I don't know what to say anymore
this isn't about Anthropic or OpenAI, this is about our collective future as a species. the world is changing, and we need to be aware of it, and discuss how to handle this change.
receipt below . . .
Got your hands on Claude Fable 5?
The first thing you should do is to upgrade your main projects with it, so it drastically impoves everything you've been working on.

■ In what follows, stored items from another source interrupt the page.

-- ==== Sys2Proof/Machine/RegAccess.lean ====
section
/-! DEFINITION. Writes of registers and windows: each register's own rule, else its access types; test multiplexers (spec
00_scope.md R12-R14; 23_register_map.md R535-R542; 21_test_access.md R498-R502; the register tables of every chapter). -/

namespace Sys2Proof.Machine

/-- A write discarded without a record; for a Haul channel it is a bus error (R323). -/
def Dev.discarded (d : Dev) (rq : Req) : Dev := d.noTarget rq

/-- Is the field's value in a written word the one in force? -/
def Dev.sameF (d : Dev) (x : Fld) (v : Word) : Bool := decide (bitsOf v.toNat x.hi x.lo = d.f x)

def wordF (x : Fld) (v : Word) : Nat := bitsOf v.toNat x.hi x.lo

/-! ## TOP_, PWR_, SEC_ -/

/-- TOP_INT_STATUS: after the write, one message when a bit of the AND stays set (R542). -/
def Dev.intStatusWrite (d : Dev) (v : Word) : Dev :=
  let d := d.plainWrite R.TOP_INT_STATUS v
  if d.intPending then d.errVec else d

/-- TOP_INT_ENABLE: one message when the AND goes from zero to nonzero. -/
def Dev.intEnableWrite (d : Dev) (v : Word) : Dev :=
  let was := d.intPending
  let d := d.plainWrite R.TOP_INT_ENABLE v
  if !was && d.intPending then d.errVec else d

/-- SEC_DBG_CTRL: CHAL_REQ, RESP_GO, LOCK_NOW; all clear themselves (R482). -/
def Dev.dbgCtrlWrite (d : Dev) (v : Word) : Dev :=
  let d := if bitOf v.toNat 31 then d.chalReq else d
  let d := if bitOf v.toNat 30 then d.respGo else d
  if bitOf v.toNat 29 then d.lockNow else d

def Dev.writeTop (d : Dev) (rq : Req) (a : Nat) (v : Word) : Dev :=
  if a = R.TOP_INT_STATUS then d.intStatusWrite v
  else if a = R.TOP_INT_ENABLE then d.intEnableWrite v
  else if a = R.PWR_MODE_CTRL then d.modeReq rq (bitsOf v.toNat 2 0)
  else if a = R.PWR_RESET_CTRL then d.resetCtrl rq v.toNat
  else if a = R.SEC_DBG_CTRL then d.dbgCtrlWrite v
  else d.plainWrite a v

/-! ## TST_ (R498-R502) -/

/-- Codes that Tables 21.1 and 21.2 list. -/
def tstListed (atest : Bool) (sel : Nat) : Bool :=
  let b := sel / 64
  let i := sel % 64
  if atest then
    if b = 0 then decide (i = 0) else if b ≤ 8 then decide (i < 36) else if b = 9 then decide (i ≤ 10)
    else if b = 10 then decide (i ≤ 5) else if b = 11 then decide (i ≤ 15) else decide (b = 12 ∧ i ≤ 10)
  else
    if b = 0 then decide (i ≤ 1) else if b ≤ 8 then decide (i ≤ 13) else if b = 9 then decide (i ≤ 18)
    else if b = 10 then decide (i ≤ 24) else decide ((b = 11 ∨ b = 12) ∧ i ≤ 7)

/-- A direct selection of a node of a channel whose output is selected for a tap (R502). -/
def Dev.tstRefused (d : Dev) (v : Word) : Bool :=
  let b := wordF (F.TST_ATEST_SEL.SEL 0) v / 64
  !bitOf v.toNat 30 && decide (1 ≤ b) && decide (b ≤ 8) && (d.ch (b - 1) (wordF (F.TST_ATEST_SEL.SEL 0) v % 64 / 4)).tapOf.isSome
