/-! ## Security, ledger and test access (chapters 19 to 21) -/

/-- ATTEST and STORE_WRITE (R469, R472, R475, R476, R479 to R481). An address that is no multiple of 8 is INVALID_FIELD word 2. ATTEST wants STANDBY,
CALIBRATE, RUN or SERVICE (1), 512 bytes (4) and an identity (0x10); the report is signed with the identity. STORE_WRITE wants STANDBY,
CALIBRATE or SERVICE (1) and no write under way (2), reads its image (4 when that fails) and checks it before a byte of flash or OTP changes.
An accepted firmware image goes to the slot that does not run, a calibration store to the slot not in use, which then is in use. -/
def Obligations.StoreCommands : Prop :=
  ∀ (s : State) (src : Src) (addr len : Nat) (img : HostRead) (fe : FlashEnd) (ok : Cpl) (d : Dev),
    ok = cmdCpl src { c := len } → d = { s.dev with out := s.dev.out ++ [.hostRead addr len] } →
    (∀ nonce,
      (addr % 8 ≠ 0 → s.Ends (.attest src addr len nonce) src (plainCpl src 2 0 2) s.dev) ∧
      (addr % 8 = 0 →
        (s.dev.modeIn [.standby, .calibrate, .run, .service] = false → s.Ends (.attest src addr len nonce) src (plainCpl src 3 1 0) s.dev) ∧
        (s.dev.modeIn [.standby, .calibrate, .run, .service] = true →
          (len < 512 → s.Ends (.attest src addr len nonce) src (plainCpl src 3 4 0) s.dev) ∧
          (512 ≤ len → s.dev.sec.otp.seed = none → s.Ends (.attest src addr len nonce) src (plainCpl src 3 0x10 0) s.dev) ∧
          (512 ≤ len → ∀ seed body, s.dev.sec.otp.seed = some seed → body = s.dev.attestBody nonce →
            body.take 40 = leBytes 4 0x54415A4C ++ leBytes 2 1 ++ leBytes 2 512 ++ part nonce 0 32 ∧
            s.Ends (.attest src addr len nonce) src (cmdCpl src { c := 512 })
              { s.dev with out := s.dev.out ++ [.hostWrite addr (body ++ edSign seed (sha512 body)) false] })))) ∧
    (∀ i ∈ [Instr.storeWriteFirmware src addr len img fe, .storeWriteCalStore src addr len img fe],
      (addr % 8 ≠ 0 → s.Ends i src (plainCpl src 2 0 2) s.dev) ∧
      (addr % 8 = 0 →
        (s.dev.modeIn [.standby, .calibrate, .service] = false → s.Ends i src (plainCpl src 3 1 0) s.dev) ∧
        (s.dev.modeIn [.standby, .calibrate, .service] = true → s.dev.f F.SEC_STORE_STATUS.WRITING = 1 →
          s.Ends i src (plainCpl src 3 2 0) s.dev) ∧
        (s.dev.modeIn [.standby, .calibrate, .service] = true → s.dev.f F.SEC_STORE_STATUS.WRITING = 0 → img = .error →
          s.Ends i src (plainCpl src 3 4 0) d))) ∧
    (addr % 8 = 0 → s.dev.modeIn [.standby, .calibrate, .service] = true → s.dev.f F.SEC_STORE_STATUS.WRITING = 0 → ∀ b, img = .data b →
      (∀ c, c = s.dev.otp.fwCode len b →
        (c ≠ 0 → s.Ends (.storeWriteFirmware src addr len img fe) src (plainCpl src 3 c 0) d) ∧
        (c = 0 → ∀ base, base = (match s.dev.sec.image with | some x => if x.slot = 0 then 0x400000 else 0 | none => 0) →
          (fe = .done → s.Does (.storeWriteFirmware src addr len img fe) (fun e => ∃ m : Dev, m = { d with flash := m.flash } ∧
            (∀ a, m.flashByte a = if base ≤ a ∧ a < base + 0x400000 then b.getD (a - base) 0xFF else s.dev.flashByte a) ∧
            m.Answered e (m.ring src) ok)) ∧
          (∀ n, fe = .lost n → s.Does (.storeWriteFirmware src addr len img fe) (fun e => e.f F.SEC_STORE_STATUS.WRITING = 1 ∧
            { d with flash := e.flash }.Only e [F.SEC_STORE_STATUS.WRITING] ∧
            ∀ a, a < base ∨ base + 0x400000 ≤ a → e.flashByte a = s.dev.flashByte a)) ∧
          (∀ n, fe = .timeout n → s.Does (.storeWriteFirmware src addr len img fe) (fun e => ∃ m : Dev, m = { d with flash := m.flash } ∧
            (∀ a, a < base ∨ base + 0x400000 ≤ a → m.flashByte a = s.dev.flashByte a) ∧
            m.Answered e (m.ring src) (plainCpl src 3 0x0D 0))))) ∧
      (∀ c, c = s.dev.storeCode len b →
        (c ≠ 0 → s.Ends (.storeWriteCalStore src addr len img fe) src (plainCpl src 3 c 0) d) ∧
        (c = 0 → ∀ slot base, slot = (match s.dev.sec.store with | some x => 1 - x.slot | none => 0) → base = 0x800000 + slot * 0x100000 →
          (fe = .done → s.Does (.storeWriteCalStore src addr len img fe) (fun e => ∃ m : Dev,
            (∀ a, m.flashByte a = if base ≤ a ∧ a < base + 0x100000 then b.getD (a - base) 0xFF else s.dev.flashByte a) ∧
            m.sec = { s.dev.sec with store := some ⟨slot, bufNat b 8 4, bufNat b 12 4, part b 96 64⟩ } ∧
            m.f F.SEC_STORE_STATUS.VALID = 1 ∧ m.f F.SEC_STORE_STATUS.SLOT = slot % 2 ∧ m.f F.SEC_STORE_SEQ.SEQ = bufNat b 8 4 ∧
            m = { d with
              flash := m.flash
              sec := m.sec
              regs := m.regs } ∧
            m.Answered e (m.ring src) ok)) ∧
          (∀ n, fe = .lost n → s.Does (.storeWriteCalStore src addr len img fe) (fun e => e.f F.SEC_STORE_STATUS.WRITING = 1 ∧
            { d with flash := e.flash }.Only e [F.SEC_STORE_STATUS.WRITING] ∧
            ∀ a, a < base ∨ base + 0x100000 ≤ a → e.flashByte a = s.dev.flashByte a)))))

/-- STORE_WRITE with STORE = OTP (R465, R466, R480). The request is checked before anything is programmed: length 4, header 5, SERIAL 0x0C, key 7,
signature 6. OEM_KEY_ADD programs an EMPTY slot with the digest of PUBKEY and its ACTIVE bit, REVOKE revokes its slot unless it is
ACTIVE alone, ROLLBACK_SET raises the count up to the running image's version, LOCK blows FLAGS bits; what each is not allowed ends with
NOT_ALLOWED or ROLLBACK and programs nothing. -/
def Obligations.OtpRequests : Prop :=
  ∀ (s : State) (src : Src) (addr len : Nat) (img : HostRead) (cut : Bool) (d : Dev), d = { s.dev with out := s.dev.out ++ [.hostRead addr len] } →
    ∀ p ∈ [(Instr.oemKeyAdd src addr len img cut, 1), (.oemKeyRevoke src addr len img, 2), (.rollbackSet src addr len img, 3),
        (.otpLock src addr len img, 4)],
      (∀ b, img = .data b → bufNat b 4 1 ≠ p.2 → s.Ignores p.1) ∧
      ((∀ b, img = .data b → bufNat b 4 1 = p.2) →
        (addr % 8 ≠ 0 → s.Ends p.1 src (plainCpl src 2 0 2) s.dev) ∧
        (addr % 8 = 0 →
          (s.dev.modeIn [.standby, .calibrate, .service] = false → s.Ends p.1 src (plainCpl src 3 1 0) s.dev) ∧
          (s.dev.modeIn [.standby, .calibrate, .service] = true → s.dev.f F.SEC_STORE_STATUS.WRITING = 1 →
            s.Ends p.1 src (plainCpl src 3 2 0) s.dev) ∧
          (s.dev.modeIn [.standby, .calibrate, .service] = true → s.dev.f F.SEC_STORE_STATUS.WRITING = 0 →
            (img = .error → s.Ends p.1 src (plainCpl src 3 4 0) d) ∧
            ∀ b, img = .data b →
              (len ≠ 160 ∨ b.length ≠ 160 → s.Ends p.1 src (plainCpl src 3 4 0) d) ∧
              (len = 160 → b.length = 160 →
                (otpHeaderOk b = false → s.Ends p.1 src (plainCpl src 3 5 0) d) ∧
                (otpHeaderOk b = true →
                  (bufNat b 8 8 ≠ s.dev.dsn → s.Ends p.1 src (plainCpl src 3 0x0C 0) d) ∧
                  (s.dev.otpAuth b ≠ 0 → s.Ends p.1 src (plainCpl src 3 (s.dev.otpAuth b) 0) d) ∧
                  (s.dev.otpAuth b = 0 → ∀ o : Otp, ∀ (t v : Nat) (done : Otp → Prop), o = s.dev.sec.otp → t = bufNat b 5 1 → v = bufNat b 80 4 →
                    (done = fun o' => s.Does p.1 (fun e => ∃ m : Dev, m.sec = { s.dev.sec with otp := o' } ∧
                      m.f F.SEC_OTP_STATUS.ROLLBACK_CNT = o'.rollback % 128 ∧ m.f F.SEC_OTP_STATUS.DEBUG_LOCK = b2n (bitOf o'.flags 1) ∧
                      m = { d with
                        sec := m.sec
                        regs := m.regs } ∧
                      if cut = true ∧ p.2 = 1 then e.f F.SEC_STORE_STATUS.WRITING = 1 ∧ m.Only e [F.SEC_STORE_STATUS.WRITING]
                      else m.Answered e (m.ring src) (cmdCpl src { c := 160 }))) →
                    (p.2 = 1 → (o.slot t).state ≠ 0 → s.Ends p.1 src (plainCpl src 3 0x0B 0) d) ∧
                    (p.2 = 1 → (o.slot t).state = 0 →
                      done { o with slots := o.slots.set (t - 1) ⟨sha512 (part b 16 32), !cut, false⟩ }) ∧
                    (p.2 = 2 → (o.slot t).state = 1 → (o.slots.filter (fun k => k.state = 1)).length = 1 →
                      s.Ends p.1 src (plainCpl src 3 0x0B 0) d) ∧
                    (p.2 = 2 → (o.slot t).state ≠ 1 ∨ (o.slots.filter (fun k => k.state = 1)).length ≠ 1 →
                      done { o with slots := o.slots.set (t - 1) { o.slot t with revoked := true } }) ∧
                    (p.2 = 3 → v < o.rollback ∨ (∀ x, s.dev.sec.image = some x → x.version < v) ∧ (s.dev.sec.image = none → 0 < v) →
                      s.Ends p.1 src (plainCpl src 3 0x0A 0) d) ∧
                    (p.2 = 3 → o.rollback ≤ v → (∃ x, s.dev.sec.image = some x ∧ v ≤ x.version) → done { o with rollback := v }) ∧
                    (p.2 = 4 → done { o with flags := o.flags ||| v % 16 })))))))

/-- Debug unlock and ledger (R482, R489, R498). CHAL_REQ shows a challenge of 32 bytes, or LOCKED_OUT after 8 failures; RESP_GO uses it up, and only a
response that carries it, the device's serial and a good signature of an accepted key unlocks the SCOPE it asks for; LOCK_NOW locks
again and disconnects the test pins; a challenge expires. A queued ledger entry goes to the lowest empty slot. -/
def Obligations.DebugUnlock : Prop :=
  ∀ s : State,
    (s.dev.awake = false → s.Ignores .chalReq ∧ s.Ignores .respGo ∧ s.Ignores .lockNow) ∧
    (s.dev.awake = true →
      (8 ≤ s.dev.f F.SEC_DBG_STATUS.FAIL_CNT → s.Does .chalReq (fun e => e.f F.SEC_DBG_STATUS.RESULT = 6 ∧
        s.dev.Only e [F.SEC_DBG_STATUS.RESULT])) ∧
      (s.dev.f F.SEC_DBG_STATUS.FAIL_CNT < 8 → s.Does .chalReq (fun e => ∃ c, e.sec = { s.dev.sec with challenge := some c } ∧ c.length = 32 ∧
        e.f F.SEC_DBG_STATUS.CHAL_VALID = 1 ∧ (∀ n < 8, (e.reg (R.SEC_DBG_CHAL n)).toNat = bufNat c (4 * n) 4) ∧
        { s.dev with
          sec := e.sec
          free := e.free }.Only e (F.SEC_DBG_STATUS.CHAL_VALID :: (List.range 8).map (fun n => whole (R.SEC_DBG_CHAL n))))) ∧
      (s.dev.sec.challenge = none → s.Does .respGo (fun e => e.f F.SEC_DBG_STATUS.RESULT = 2 ∧ s.dev.Only e [F.SEC_DBG_STATUS.RESULT])) ∧
      (∀ c r, s.dev.sec.challenge = some c → r = s.dev.respCheck c →
        (r = 1 → part s.dev.response 16 32 = c ∧ bufNat s.dev.response 8 8 = s.dev.r64 R.TOP_DSN_LO R.TOP_DSN_HI ∧
          bufNat s.dev.response 0 4 = 0x55445A4C ∧ (bufNat s.dev.response 4 1 = 0 → s.dev.otp.anyActive = false) ∧
          sigOver (part s.dev.response 48 32) (part s.dev.response 0 80) (part s.dev.response 80 64) = true ∧
          s.Does .respGo (fun e => e.sec = { s.dev.sec with
              challenge := none
              unlock := some (bufNat s.dev.response 5 1) } ∧
            e.f F.SEC_DBG_STATUS.RESULT = 1 ∧ e.f F.SEC_DBG_STATUS.FAIL_CNT = 0 ∧ e.f F.SEC_DBG_STATUS.CHAL_VALID = 0 ∧
            e.f F.SEC_DBG_STATUS.UNLOCKED = 1 ∧ (s.dev.otp.flag 1 = true → e.f F.SEC_DBG_STATUS.SCOPE = bufNat s.dev.response 5 1))) ∧
        (r ≠ 1 → s.Does .respGo (fun e => e.sec = { s.dev.sec with challenge := none } ∧ e.f F.SEC_DBG_STATUS.RESULT = r ∧
          e.f F.SEC_DBG_STATUS.FAIL_CNT = min 8 (s.dev.f F.SEC_DBG_STATUS.FAIL_CNT + 1) ∧ e.f F.SEC_DBG_STATUS.CHAL_VALID = 0 ∧
          { s.dev with sec := e.sec }.Only e (F.SEC_DBG_STATUS.CHAL_VALID :: F.SEC_DBG_STATUS.RESULT :: F.SEC_DBG_STATUS.FAIL_CNT ::
            (List.range 8).map (fun n => whole (R.SEC_DBG_CHAL n)))))) ∧
      s.Does .lockNow (fun e => e = { s.dev with
          sec := { s.dev.sec with unlock := none }
          regs := e.regs } ∧
        (s.dev.otp.flag 1 = true → e.f F.SEC_DBG_STATUS.UNLOCKED = 0 ∧ e.f F.SEC_DBG_STATUS.SCOPE = 0 ∧ e.f F.TST_STATUS.ACTIVE = 0 ∧
          (∀ n < 4, e.reg (R.TST_ATEST_SEL n) = regReset (R.TST_ATEST_SEL n)) ∧
          ∀ n < 8, e.reg (R.TST_DTEST_SEL n) = regReset (R.TST_DTEST_SEL n)))) ∧
    (s.dev.sec.challenge = none → s.Ignores .challengeExpiry) ∧
    (s.dev.sec.challenge ≠ none → s.Does .challengeExpiry (fun e => e.sec = { s.dev.sec with challenge := none } ∧
      e.f F.SEC_DBG_STATUS.CHAL_VALID = 0 ∧ (∀ n < 8, e.reg (R.SEC_DBG_CHAL n) = 0) ∧
      { s.dev with sec := e.sec }.Only e (F.SEC_DBG_STATUS.CHAL_VALID :: (List.range 8).map (fun n => whole (R.SEC_DBG_CHAL n))))) ∧
    (s.dev.ledgerQ = [] → s.Ignores .ledgerWrite) ∧
    (∀ x t, s.dev.ledgerQ = x :: t → t.length < 16 → s.dev.ledger.length < 128 → s.Does .ledgerWrite (fun e =>
      e.ledger = s.dev.ledger ++ [x] ∧ e.f F.SEC_LEDGER_STATUS.QUEUED = t.length ∧
      e.f F.SEC_OTP_STATUS.LEDGER_USED = s.dev.ledger.length + 1 ∧
      { s.dev with
        ledger := e.ledger
        ledgerQ := t }.Only e [F.SEC_LEDGER_STATUS.QUEUED, F.SEC_OTP_STATUS.LEDGER_USED]))

/-- The test pins (R498, R499, R502). A write that would select with BUF = 0 a node of block 0x1 to 0x8 belonging to a channel whose output is
selected for a tap is refused with SEL_REFUSED and the previous selection stays; with BUF = 1 such a selection is accepted, and the line
output is not marked. A selection while the pins are not connected is an access error of kind LOCKED, a code that no table lists one of
kind VALUE. An accepted one opens the ATEST pin, or drives the DTEST pin low, before the new node or signal appears. -/
def Obligations.TestPins : Prop :=
  ∀ (s : State) (rq : Req) (atest : Bool) (n : Fin 8) (v : Word) (a sel : Nat) (tapped : Prop),
    a = (if atest then R.TST_ATEST_SEL n else R.TST_DTEST_SEL n) → sel = bitsOf v.toNat 9 0 →
    tapped = (atest = true ∧ 0x1 ≤ sel / 64 ∧ sel / 64 ≤ 0x8 ∧ (s.dev.ch (sel / 64 - 1) (sel % 64 / 4)).tapOf ≠ none) →
    (s.dev.awake = false ∨ (atest = true ∧ 3 < n.val) → s.Ignores (.tstSelect rq atest n v)) ∧
    (s.dev.awake = true → (atest = true → n.val ≤ 3) →
      (s.dev.tstActive = false → s.dev.errFree rq → s.Does (.tstSelect rq atest n v) (fun e => s.dev.Discarded e .locked a)) ∧
      (s.dev.tstActive = true → tstListed atest sel = false → s.dev.errFree rq →
        s.Does (.tstSelect rq atest n v) (fun e => s.dev.Discarded e .value a)) ∧
      (s.dev.tstActive = true → tstListed atest sel = true → tapped → bitOf v.toNat 30 = false →
        s.Does (.tstSelect rq atest n v) (fun e => e.f F.TST_STATUS.SEL_REFUSED = 1 ∧ e.reg a = s.dev.reg a ∧
          { s.dev with nak := e.nak }.Only e [F.TST_STATUS.SEL_REFUSED, intBit 17])) ∧
      (s.dev.tstActive = true → tstListed atest sel = true → ¬ tapped ∨ bitOf v.toNat 30 = true →
        s.Does (.tstSelect rq atest n v) (fun e => bitOf (e.reg a).toNat 31 = bitOf v.toNat 31 ∧
          bitsOf (e.reg a).toNat 9 0 = sel ∧ (atest = true → bitOf (e.reg a).toNat 30 = bitOf v.toNat 30) ∧
          s.dev.Only e [whole a] ∧ e.pba = s.dev.pba ∧
          e.out = s.dev.out ++ .pin (if atest then "ATEST_OPEN" else "DTEST_LOW") n 0 ::
            if bitOf v.toNat 31 then [.pin (if atest then "ATEST_NODE" else "DTEST_SIGNAL") n sel] else [])))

Run this Audit & Project Improvement Prompt on each repo that's important to you (simply copy-paste it):
Repo Audit & Improvement Plan:
Prompt made by Claude Fable 5
You are a world-class principal-level software engineer and technical auditor. Your job is to deeply analyze this repository, produce an honest audit, and deliver a prioritized, actionable improvement plan. Work in the four phases below, in order. Do not skip ahead.
Ground every claim in actual files: cite file paths and line numbers. If you can't verify something, say so explicitly rather than guessing.
Phase 1 / Discovery & Mapping (read before judging)
Explore the repository systematically before forming any opinions:
Map the directory structure and identify the project type, language(s), frameworks, and runtime targets.
Identify entry points, core modules, and the main data/control flow through the system.
Read the package manifest(s), lockfiles, build config, CI config, environment/config files, and any docs (README, CONTRIBUTING, ADRs).
Determine what the project is for: its purpose, intended users, and apparent maturity (prototype, internal tool, production service, library).
Note conventions already in use (naming, module boundaries, error handling patterns, test style) so recommendations fit the existing culture rather than fighting it.
Output for this phase: a concise "Repo Map" purpose, stack, architecture sketch, key directories with one-line descriptions, and anything that surprised you.
Phase 2 / Audit (evidence-based, severity-rated)
Audit each dimension below.
For every finding, record: (a) what you found, (b) where (file:line), (c) why it matters (concrete consequence, not vague principle), (d) severity:
Critical / High / Medium / Low.
• Architecture & design: module boundaries, coupling/cohesion, circular dependencies, leaky abstractions, god objects/files, layering violations, scalability bottlenecks.
• Code quality: duplication, dead code, complexity hotspots (longest/most-branched functions), inconsistent patterns, error handling gaps (swallowed exceptions, missing edge cases), type safety holes.
• Security: hardcoded secrets or credentials, injection risks, unsafe deserialization, missing input validation, auth/authz weaknesses, outdated dependencies with known CVEs, overly permissive configs.
• Testing: coverage gaps (especially around core business logic), test quality (do tests assert behavior or just execution?), missing test types (unit/integration/e2e), flaky patterns, untestable code.
• Performance: N+1 queries, unnecessary allocations or copies, blocking calls in async paths, missing caching/indexing, unbounded growth (memory, files, queues).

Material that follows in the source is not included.